Stored data entries:
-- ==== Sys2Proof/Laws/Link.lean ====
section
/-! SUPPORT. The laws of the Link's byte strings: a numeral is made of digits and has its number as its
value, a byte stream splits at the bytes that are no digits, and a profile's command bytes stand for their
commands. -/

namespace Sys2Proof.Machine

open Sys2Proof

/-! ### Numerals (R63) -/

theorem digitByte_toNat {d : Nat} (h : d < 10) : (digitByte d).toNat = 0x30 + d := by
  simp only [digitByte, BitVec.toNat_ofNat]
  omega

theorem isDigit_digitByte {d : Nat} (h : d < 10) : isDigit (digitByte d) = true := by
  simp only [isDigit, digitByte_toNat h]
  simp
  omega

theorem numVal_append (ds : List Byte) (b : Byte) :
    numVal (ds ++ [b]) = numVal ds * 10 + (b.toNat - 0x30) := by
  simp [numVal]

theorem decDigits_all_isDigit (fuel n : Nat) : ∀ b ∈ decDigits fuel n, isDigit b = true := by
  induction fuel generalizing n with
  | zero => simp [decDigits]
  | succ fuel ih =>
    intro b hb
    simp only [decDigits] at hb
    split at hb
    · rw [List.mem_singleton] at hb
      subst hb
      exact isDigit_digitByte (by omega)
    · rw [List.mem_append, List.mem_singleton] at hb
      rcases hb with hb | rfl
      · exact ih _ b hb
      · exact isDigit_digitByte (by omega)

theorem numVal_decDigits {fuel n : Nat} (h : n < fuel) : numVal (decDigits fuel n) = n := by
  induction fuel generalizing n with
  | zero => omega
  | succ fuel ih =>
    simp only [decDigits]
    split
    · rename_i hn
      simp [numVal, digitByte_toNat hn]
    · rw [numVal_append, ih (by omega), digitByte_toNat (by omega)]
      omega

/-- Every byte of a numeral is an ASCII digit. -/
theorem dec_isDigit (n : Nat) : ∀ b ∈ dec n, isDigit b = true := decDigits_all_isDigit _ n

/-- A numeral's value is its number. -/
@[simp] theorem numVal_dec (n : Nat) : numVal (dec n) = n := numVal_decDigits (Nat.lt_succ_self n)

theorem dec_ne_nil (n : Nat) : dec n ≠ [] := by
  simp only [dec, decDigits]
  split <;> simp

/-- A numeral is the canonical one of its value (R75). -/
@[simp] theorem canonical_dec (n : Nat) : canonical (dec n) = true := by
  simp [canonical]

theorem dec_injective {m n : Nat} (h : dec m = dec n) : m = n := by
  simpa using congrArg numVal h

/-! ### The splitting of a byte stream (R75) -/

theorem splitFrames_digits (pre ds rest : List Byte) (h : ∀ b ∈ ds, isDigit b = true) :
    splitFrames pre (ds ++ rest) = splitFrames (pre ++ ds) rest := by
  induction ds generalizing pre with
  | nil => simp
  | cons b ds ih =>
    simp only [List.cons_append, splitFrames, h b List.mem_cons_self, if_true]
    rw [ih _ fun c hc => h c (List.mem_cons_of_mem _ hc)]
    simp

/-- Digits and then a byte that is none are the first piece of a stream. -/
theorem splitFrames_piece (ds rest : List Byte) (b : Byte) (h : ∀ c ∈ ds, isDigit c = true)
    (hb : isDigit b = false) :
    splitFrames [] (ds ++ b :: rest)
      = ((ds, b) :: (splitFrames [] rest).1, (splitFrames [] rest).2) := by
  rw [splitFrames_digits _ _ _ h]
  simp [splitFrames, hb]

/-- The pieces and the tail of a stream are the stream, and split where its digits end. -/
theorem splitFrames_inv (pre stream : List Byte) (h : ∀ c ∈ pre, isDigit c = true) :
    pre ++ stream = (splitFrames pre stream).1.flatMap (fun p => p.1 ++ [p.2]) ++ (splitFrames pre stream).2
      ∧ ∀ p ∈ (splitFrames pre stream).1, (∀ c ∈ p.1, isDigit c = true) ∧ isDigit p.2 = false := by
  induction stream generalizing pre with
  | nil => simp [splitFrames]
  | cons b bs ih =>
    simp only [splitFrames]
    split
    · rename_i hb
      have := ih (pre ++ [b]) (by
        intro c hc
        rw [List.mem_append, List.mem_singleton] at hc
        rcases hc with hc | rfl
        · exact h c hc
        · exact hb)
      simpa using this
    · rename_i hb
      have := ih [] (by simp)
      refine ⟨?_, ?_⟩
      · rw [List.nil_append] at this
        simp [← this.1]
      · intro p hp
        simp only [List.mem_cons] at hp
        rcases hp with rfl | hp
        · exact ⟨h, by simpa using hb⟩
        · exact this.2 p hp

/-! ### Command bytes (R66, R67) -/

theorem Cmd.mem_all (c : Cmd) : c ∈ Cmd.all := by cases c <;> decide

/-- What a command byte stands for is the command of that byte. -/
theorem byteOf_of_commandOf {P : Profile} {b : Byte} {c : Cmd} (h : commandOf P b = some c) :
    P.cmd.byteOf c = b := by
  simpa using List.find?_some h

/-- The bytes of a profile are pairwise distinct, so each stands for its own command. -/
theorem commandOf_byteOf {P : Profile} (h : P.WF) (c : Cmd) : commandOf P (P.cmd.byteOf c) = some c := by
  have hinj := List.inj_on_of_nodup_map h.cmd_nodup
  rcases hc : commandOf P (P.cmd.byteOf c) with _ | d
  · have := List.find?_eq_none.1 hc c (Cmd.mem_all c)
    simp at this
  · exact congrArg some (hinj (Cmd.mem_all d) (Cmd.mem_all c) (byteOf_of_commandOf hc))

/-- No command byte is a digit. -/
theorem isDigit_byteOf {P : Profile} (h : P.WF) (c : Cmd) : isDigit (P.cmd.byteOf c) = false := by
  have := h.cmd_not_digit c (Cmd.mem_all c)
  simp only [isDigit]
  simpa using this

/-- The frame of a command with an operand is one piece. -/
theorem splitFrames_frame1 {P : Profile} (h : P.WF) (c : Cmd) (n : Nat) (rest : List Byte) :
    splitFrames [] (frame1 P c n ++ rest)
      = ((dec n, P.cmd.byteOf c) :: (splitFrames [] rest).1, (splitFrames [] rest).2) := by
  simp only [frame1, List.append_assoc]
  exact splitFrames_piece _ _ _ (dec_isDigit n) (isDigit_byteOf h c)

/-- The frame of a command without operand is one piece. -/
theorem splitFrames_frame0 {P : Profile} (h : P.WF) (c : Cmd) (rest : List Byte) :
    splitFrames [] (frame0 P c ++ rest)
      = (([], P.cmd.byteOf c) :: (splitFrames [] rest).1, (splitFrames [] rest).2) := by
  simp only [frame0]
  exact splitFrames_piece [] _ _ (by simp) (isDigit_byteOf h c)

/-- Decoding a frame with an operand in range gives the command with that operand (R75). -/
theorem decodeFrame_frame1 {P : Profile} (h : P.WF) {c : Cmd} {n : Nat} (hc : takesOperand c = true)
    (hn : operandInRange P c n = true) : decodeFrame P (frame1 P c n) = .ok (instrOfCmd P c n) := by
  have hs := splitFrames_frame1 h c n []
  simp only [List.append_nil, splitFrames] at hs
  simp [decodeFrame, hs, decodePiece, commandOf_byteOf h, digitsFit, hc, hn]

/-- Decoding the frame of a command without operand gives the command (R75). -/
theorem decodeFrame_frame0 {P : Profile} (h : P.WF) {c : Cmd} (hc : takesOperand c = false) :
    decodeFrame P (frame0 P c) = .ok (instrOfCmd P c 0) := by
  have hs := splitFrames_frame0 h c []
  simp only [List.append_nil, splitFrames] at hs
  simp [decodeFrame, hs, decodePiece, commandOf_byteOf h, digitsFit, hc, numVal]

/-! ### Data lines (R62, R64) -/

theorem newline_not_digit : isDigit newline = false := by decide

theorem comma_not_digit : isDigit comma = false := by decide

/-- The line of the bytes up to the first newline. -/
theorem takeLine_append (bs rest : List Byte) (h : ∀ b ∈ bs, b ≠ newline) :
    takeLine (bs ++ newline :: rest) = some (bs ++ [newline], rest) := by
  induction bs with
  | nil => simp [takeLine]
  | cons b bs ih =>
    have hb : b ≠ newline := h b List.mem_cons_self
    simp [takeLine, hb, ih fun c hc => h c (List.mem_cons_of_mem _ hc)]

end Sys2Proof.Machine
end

▸ **TRY IT**
Write out exactly the lines above from the line with "split <;> simp" through the line with "b) :: (splitFrames", both of them included, and leave out all other lines.

▸ **ANSWER SECTION**
  split <;> simp

/-- A numeral is the canonical one of its value (R75). -/
@[simp] theorem canonical_dec (n : Nat) : canonical (dec n) = true := by
  simp [canonical]

theorem dec_injective {m n : Nat} (h : dec m = dec n) : m = n := by
  simpa using congrArg numVal h

/-! ### The splitting of a byte stream (R75) -/

theorem splitFrames_digits (pre ds rest : List Byte) (h : ∀ b ∈ ds, isDigit b = true) :
    splitFrames pre (ds ++ rest) = splitFrames (pre ++ ds) rest := by
  induction ds generalizing pre with
  | nil => simp
  | cons b ds ih =>
    simp only [List.cons_append, splitFrames, h b List.mem_cons_self, if_true]
    rw [ih _ fun c hc => h c (List.mem_cons_of_mem _ hc)]
    simp

/-- Digits and then a byte that is none are the first piece of a stream. -/
theorem splitFrames_piece (ds rest : List Byte) (b : Byte) (h : ∀ c ∈ ds, isDigit c = true)
    (hb : isDigit b = false) :
    splitFrames [] (ds ++ b :: rest)
      = ((ds, b) :: (splitFrames [] rest).1, (splitFrames [] rest).2) := by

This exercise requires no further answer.